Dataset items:
- - -

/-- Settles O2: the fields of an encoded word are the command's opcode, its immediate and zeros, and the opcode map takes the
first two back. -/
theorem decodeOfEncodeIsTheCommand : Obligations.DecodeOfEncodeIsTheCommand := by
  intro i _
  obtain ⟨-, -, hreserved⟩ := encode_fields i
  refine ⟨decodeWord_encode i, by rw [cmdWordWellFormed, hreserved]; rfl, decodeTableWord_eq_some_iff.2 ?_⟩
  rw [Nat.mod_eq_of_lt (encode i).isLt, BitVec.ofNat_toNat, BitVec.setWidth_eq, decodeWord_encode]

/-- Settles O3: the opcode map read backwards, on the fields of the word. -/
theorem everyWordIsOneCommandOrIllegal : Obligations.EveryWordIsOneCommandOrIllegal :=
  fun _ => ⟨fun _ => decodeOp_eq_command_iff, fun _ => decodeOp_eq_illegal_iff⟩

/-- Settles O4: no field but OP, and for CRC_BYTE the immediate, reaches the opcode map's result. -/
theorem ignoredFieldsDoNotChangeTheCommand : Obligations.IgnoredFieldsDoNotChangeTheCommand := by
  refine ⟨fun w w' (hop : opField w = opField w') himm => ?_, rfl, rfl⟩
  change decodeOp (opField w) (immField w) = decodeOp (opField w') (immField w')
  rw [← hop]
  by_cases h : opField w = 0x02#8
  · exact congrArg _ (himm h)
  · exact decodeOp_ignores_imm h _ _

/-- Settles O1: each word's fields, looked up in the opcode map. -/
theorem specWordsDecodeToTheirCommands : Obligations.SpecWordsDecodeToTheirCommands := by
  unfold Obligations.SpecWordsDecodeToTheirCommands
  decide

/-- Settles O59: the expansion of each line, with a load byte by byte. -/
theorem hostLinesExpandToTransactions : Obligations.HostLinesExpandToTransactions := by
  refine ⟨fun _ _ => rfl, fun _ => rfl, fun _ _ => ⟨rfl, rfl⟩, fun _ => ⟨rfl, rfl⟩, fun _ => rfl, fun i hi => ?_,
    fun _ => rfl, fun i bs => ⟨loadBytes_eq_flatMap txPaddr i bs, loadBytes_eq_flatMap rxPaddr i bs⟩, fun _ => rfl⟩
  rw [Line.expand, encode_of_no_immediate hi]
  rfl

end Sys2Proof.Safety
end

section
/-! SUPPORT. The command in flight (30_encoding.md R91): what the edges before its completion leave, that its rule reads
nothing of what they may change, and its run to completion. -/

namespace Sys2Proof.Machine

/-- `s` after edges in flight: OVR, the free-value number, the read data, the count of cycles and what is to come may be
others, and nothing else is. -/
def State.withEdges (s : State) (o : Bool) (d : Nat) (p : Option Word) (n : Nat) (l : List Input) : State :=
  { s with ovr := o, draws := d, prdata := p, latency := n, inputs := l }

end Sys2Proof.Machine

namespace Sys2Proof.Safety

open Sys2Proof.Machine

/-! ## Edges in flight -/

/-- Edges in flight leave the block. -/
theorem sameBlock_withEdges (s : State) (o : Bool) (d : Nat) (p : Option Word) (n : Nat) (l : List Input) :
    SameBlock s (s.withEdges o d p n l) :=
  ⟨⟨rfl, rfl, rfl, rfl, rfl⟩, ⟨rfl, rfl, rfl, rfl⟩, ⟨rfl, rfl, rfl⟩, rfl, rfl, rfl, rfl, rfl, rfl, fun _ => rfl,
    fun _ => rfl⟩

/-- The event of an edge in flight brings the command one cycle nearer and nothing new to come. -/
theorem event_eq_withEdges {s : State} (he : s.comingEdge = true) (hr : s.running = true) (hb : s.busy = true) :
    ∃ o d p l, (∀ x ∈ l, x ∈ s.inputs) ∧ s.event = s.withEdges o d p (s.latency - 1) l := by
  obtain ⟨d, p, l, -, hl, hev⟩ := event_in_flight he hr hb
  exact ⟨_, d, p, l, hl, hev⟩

- - -

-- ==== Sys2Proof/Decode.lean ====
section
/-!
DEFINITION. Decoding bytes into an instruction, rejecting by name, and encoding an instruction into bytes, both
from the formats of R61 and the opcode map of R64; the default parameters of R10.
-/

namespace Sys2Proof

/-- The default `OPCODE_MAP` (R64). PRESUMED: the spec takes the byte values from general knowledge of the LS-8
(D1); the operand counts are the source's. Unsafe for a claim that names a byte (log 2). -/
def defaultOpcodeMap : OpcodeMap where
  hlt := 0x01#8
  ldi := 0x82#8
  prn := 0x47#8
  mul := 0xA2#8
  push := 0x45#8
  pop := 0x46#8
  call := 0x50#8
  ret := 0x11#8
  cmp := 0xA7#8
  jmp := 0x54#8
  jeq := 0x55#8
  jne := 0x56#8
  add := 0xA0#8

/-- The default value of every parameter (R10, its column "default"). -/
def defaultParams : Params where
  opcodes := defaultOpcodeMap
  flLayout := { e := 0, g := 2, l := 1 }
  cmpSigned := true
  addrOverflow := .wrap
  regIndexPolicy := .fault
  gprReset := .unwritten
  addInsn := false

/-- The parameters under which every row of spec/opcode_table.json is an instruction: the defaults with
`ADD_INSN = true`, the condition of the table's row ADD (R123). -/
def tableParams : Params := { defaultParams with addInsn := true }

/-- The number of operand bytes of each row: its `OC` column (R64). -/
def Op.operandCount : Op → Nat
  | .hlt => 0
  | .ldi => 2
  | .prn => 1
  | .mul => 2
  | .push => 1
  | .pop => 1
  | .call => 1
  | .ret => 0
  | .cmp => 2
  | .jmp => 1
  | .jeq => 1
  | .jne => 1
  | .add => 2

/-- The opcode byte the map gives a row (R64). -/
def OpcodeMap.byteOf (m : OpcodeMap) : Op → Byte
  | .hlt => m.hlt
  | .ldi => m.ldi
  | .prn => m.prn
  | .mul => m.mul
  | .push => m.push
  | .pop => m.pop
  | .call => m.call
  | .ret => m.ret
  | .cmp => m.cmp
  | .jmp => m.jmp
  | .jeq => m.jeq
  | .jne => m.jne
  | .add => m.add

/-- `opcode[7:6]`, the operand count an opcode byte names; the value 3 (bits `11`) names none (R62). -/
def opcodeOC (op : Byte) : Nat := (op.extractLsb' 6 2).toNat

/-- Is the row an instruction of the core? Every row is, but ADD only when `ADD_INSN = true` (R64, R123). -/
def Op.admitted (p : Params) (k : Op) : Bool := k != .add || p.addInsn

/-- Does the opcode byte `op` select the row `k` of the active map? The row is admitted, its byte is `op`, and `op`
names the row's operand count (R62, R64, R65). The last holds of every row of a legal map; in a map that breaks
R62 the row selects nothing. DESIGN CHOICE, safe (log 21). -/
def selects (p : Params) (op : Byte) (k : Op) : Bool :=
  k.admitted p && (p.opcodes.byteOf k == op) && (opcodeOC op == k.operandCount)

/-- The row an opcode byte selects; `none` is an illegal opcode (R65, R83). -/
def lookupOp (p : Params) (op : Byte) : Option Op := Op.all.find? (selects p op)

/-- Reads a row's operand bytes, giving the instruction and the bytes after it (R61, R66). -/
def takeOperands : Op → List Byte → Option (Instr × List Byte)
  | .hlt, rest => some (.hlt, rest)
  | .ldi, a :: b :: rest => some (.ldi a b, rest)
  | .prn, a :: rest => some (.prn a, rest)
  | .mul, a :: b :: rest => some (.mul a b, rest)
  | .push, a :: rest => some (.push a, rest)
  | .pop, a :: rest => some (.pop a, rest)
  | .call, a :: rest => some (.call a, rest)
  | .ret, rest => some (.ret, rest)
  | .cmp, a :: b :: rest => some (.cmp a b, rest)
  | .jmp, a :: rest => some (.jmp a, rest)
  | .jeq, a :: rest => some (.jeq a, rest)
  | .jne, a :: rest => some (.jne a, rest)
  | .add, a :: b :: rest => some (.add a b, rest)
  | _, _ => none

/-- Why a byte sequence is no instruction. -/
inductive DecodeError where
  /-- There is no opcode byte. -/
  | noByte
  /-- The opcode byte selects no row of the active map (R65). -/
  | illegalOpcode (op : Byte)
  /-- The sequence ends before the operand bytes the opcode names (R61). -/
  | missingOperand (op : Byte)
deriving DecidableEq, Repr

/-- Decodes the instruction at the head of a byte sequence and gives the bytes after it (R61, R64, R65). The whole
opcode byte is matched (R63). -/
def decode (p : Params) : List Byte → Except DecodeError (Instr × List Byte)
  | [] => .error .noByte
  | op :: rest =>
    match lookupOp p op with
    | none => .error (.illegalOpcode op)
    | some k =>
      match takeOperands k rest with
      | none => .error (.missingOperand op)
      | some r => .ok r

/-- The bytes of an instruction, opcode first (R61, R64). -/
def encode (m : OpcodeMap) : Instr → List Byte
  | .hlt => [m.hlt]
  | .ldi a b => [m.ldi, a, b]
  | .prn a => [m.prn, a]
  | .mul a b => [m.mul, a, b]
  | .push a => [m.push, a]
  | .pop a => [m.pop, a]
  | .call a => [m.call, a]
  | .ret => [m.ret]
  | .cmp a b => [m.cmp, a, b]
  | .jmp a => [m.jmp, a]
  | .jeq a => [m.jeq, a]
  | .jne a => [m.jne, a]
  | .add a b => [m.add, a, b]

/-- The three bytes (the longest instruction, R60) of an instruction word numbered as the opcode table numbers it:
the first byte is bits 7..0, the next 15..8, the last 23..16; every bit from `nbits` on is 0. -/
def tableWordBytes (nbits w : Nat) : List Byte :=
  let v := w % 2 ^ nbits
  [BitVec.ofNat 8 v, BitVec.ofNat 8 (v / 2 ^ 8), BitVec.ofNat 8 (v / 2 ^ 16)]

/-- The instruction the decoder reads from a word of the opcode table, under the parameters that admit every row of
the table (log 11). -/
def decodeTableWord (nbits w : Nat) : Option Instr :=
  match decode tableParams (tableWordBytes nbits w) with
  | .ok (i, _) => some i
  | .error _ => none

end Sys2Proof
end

- - -

Exercise instructions:
Starting at the line above that holds "(R65, R83). -/" and ending at the line that holds "some (.ret, rest)", transcribe each line exactly and include no other lines.

Result:
/-- The row an opcode byte selects; `none` is an illegal opcode (R65, R83). -/
def lookupOp (p : Params) (op : Byte) : Option Op := Op.all.find? (selects p op)

/-- Reads a row's operand bytes, giving the instruction and the bytes after it (R61, R66). -/
def takeOperands : Op → List Byte → Option (Instr × List Byte)
  | .hlt, rest => some (.hlt, rest)
  | .ldi, a :: b :: rest => some (.ldi a b, rest)
  | .prn, a :: rest => some (.prn a, rest)
  | .mul, a :: b :: rest => some (.mul a b, rest)
  | .push, a :: rest => some (.push a, rest)
  | .pop, a :: rest => some (.pop a, rest)
  | .call, a :: rest => some (.call a, rest)
  | .ret, rest => some (.ret, rest)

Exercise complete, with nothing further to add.